(Collected data)
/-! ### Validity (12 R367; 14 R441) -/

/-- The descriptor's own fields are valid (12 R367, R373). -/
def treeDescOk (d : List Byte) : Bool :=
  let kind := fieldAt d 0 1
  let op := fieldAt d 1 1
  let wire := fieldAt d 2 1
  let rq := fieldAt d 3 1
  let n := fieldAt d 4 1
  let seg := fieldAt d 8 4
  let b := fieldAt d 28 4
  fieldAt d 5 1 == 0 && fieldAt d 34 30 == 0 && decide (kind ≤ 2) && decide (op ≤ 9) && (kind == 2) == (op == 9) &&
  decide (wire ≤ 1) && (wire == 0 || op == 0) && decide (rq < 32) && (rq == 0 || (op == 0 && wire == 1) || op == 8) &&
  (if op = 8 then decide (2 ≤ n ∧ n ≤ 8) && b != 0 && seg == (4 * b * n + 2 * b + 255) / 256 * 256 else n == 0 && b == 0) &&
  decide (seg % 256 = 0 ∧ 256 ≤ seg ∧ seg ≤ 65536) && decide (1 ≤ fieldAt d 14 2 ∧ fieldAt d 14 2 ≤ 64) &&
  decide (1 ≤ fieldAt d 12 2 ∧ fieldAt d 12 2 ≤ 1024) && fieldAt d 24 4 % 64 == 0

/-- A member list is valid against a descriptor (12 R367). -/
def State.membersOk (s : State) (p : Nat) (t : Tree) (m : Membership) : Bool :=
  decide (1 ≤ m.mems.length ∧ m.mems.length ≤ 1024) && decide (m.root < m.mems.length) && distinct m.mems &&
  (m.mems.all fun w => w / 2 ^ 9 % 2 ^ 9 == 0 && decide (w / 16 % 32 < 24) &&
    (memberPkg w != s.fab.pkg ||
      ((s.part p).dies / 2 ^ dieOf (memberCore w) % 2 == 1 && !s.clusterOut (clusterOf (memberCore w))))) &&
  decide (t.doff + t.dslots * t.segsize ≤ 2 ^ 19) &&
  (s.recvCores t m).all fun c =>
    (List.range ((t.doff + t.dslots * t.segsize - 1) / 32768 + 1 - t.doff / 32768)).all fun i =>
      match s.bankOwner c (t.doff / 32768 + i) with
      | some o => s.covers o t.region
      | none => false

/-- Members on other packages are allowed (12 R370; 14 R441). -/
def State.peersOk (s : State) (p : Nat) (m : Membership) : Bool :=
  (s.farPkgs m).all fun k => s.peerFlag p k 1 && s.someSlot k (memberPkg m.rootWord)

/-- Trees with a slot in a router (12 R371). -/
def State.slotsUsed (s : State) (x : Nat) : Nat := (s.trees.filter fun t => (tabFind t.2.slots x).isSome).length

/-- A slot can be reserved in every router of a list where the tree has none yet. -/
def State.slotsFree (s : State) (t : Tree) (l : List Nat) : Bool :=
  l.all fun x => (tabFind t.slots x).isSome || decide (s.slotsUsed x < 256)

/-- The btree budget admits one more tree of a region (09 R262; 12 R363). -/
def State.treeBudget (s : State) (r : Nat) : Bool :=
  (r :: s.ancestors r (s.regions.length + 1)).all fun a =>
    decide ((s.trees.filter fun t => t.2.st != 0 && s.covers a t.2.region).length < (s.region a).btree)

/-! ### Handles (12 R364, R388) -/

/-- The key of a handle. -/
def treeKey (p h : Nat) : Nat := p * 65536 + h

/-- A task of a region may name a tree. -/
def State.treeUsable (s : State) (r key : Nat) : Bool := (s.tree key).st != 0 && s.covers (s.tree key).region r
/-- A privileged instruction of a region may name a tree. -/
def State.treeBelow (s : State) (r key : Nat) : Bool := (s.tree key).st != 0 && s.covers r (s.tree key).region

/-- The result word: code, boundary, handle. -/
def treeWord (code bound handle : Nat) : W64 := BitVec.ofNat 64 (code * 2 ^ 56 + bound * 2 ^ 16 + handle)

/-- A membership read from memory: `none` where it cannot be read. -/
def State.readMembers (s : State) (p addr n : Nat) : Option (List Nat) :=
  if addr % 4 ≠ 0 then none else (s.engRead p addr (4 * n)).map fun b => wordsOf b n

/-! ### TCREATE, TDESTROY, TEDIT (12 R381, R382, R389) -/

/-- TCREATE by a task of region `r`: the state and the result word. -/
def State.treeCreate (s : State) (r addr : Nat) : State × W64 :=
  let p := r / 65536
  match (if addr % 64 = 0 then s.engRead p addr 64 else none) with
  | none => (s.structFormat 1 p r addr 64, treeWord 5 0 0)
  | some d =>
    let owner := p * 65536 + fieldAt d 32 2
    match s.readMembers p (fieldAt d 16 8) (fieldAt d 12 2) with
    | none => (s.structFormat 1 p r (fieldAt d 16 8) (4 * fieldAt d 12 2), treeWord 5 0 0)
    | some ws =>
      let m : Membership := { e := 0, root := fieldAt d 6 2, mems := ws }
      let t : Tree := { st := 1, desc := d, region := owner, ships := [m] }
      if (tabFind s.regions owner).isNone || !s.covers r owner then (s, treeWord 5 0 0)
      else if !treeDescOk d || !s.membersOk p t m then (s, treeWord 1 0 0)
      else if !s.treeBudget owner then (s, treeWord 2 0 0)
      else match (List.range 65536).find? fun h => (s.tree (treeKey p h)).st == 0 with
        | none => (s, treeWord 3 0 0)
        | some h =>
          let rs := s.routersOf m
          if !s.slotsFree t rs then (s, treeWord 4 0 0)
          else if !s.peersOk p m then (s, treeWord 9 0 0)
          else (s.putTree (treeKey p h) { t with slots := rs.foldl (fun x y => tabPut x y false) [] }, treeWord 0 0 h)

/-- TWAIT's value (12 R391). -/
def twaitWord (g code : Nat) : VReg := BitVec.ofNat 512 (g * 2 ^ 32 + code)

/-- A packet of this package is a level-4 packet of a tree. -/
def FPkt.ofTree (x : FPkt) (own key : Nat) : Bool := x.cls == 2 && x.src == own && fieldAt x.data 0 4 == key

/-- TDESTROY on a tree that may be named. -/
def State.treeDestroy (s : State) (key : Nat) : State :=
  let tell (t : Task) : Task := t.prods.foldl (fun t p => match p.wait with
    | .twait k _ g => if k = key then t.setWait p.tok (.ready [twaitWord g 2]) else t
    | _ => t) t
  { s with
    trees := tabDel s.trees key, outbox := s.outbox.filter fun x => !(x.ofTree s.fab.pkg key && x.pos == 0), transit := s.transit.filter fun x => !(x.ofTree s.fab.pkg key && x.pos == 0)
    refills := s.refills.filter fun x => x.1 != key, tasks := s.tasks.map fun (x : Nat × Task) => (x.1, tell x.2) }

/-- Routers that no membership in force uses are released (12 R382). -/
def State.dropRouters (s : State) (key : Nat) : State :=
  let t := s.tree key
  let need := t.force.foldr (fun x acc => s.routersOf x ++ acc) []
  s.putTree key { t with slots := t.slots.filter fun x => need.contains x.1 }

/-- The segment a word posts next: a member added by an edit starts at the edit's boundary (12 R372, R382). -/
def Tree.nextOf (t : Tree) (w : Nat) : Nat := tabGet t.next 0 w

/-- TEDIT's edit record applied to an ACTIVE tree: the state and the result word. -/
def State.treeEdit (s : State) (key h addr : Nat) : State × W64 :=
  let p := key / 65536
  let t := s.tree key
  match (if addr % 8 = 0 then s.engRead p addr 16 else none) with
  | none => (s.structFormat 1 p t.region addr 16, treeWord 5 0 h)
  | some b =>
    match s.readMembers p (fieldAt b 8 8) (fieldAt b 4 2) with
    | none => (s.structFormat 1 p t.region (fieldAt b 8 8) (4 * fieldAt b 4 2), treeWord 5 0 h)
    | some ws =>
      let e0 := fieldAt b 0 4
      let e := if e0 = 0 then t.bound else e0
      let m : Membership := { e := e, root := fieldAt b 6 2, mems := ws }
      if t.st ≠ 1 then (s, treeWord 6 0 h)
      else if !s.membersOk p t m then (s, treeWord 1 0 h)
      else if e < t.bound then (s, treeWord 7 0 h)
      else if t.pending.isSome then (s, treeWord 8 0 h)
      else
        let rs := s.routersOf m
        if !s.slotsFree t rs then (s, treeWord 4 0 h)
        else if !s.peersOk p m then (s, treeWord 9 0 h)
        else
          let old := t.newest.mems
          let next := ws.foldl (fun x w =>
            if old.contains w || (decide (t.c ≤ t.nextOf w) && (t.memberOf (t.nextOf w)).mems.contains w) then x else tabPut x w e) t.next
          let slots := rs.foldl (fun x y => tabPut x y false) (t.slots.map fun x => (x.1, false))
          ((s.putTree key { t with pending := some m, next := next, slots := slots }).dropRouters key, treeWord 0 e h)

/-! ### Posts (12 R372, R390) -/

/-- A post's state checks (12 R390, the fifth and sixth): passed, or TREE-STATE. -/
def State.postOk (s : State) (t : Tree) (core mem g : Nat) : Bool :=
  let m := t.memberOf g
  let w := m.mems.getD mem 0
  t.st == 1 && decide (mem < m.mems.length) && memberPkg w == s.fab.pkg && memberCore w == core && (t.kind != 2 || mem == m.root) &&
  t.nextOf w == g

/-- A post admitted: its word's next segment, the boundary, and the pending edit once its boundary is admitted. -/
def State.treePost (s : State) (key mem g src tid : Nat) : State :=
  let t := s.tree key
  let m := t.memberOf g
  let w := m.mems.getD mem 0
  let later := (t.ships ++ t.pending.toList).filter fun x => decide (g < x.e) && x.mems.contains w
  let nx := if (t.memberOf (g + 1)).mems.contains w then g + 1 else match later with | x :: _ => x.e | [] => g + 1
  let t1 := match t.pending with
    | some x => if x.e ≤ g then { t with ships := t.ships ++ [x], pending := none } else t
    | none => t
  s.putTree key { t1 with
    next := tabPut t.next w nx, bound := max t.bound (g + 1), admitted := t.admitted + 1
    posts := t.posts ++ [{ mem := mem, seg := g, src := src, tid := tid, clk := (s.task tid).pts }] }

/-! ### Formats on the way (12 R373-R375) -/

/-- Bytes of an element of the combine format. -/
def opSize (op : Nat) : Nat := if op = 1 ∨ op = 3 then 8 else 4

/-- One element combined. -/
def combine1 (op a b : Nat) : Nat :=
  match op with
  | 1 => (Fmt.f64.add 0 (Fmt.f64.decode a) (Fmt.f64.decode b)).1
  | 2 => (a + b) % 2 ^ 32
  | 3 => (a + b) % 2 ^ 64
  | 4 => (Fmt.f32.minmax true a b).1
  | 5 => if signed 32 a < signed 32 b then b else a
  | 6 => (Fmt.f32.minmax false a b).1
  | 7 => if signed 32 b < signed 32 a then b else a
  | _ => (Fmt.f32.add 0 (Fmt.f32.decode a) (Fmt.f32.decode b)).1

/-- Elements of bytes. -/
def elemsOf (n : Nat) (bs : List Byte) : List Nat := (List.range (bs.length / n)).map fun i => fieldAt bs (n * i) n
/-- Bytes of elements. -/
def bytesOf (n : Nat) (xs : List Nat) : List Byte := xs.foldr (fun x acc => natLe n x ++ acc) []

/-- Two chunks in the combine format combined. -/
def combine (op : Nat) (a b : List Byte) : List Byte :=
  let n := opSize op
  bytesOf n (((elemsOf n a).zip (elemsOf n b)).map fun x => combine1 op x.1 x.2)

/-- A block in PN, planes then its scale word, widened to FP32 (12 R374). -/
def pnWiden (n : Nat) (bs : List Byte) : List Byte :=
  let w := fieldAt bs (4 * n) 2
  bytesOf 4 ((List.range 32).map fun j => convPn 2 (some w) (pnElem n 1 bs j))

Work required — From the line that has "let slots := rs.foldl" through the line that has "R372, R390) -/", copy every line exactly as it appears above, and leave out all others.

Written answer —
          let slots := rs.foldl (fun x y => tabPut x y false) (t.slots.map fun x => (x.1, false))
          ((s.putTree key { t with pending := some m, next := next, slots := slots }).dropRouters key, treeWord 0 e h)

/-! ### Posts (12 R372, R390) -/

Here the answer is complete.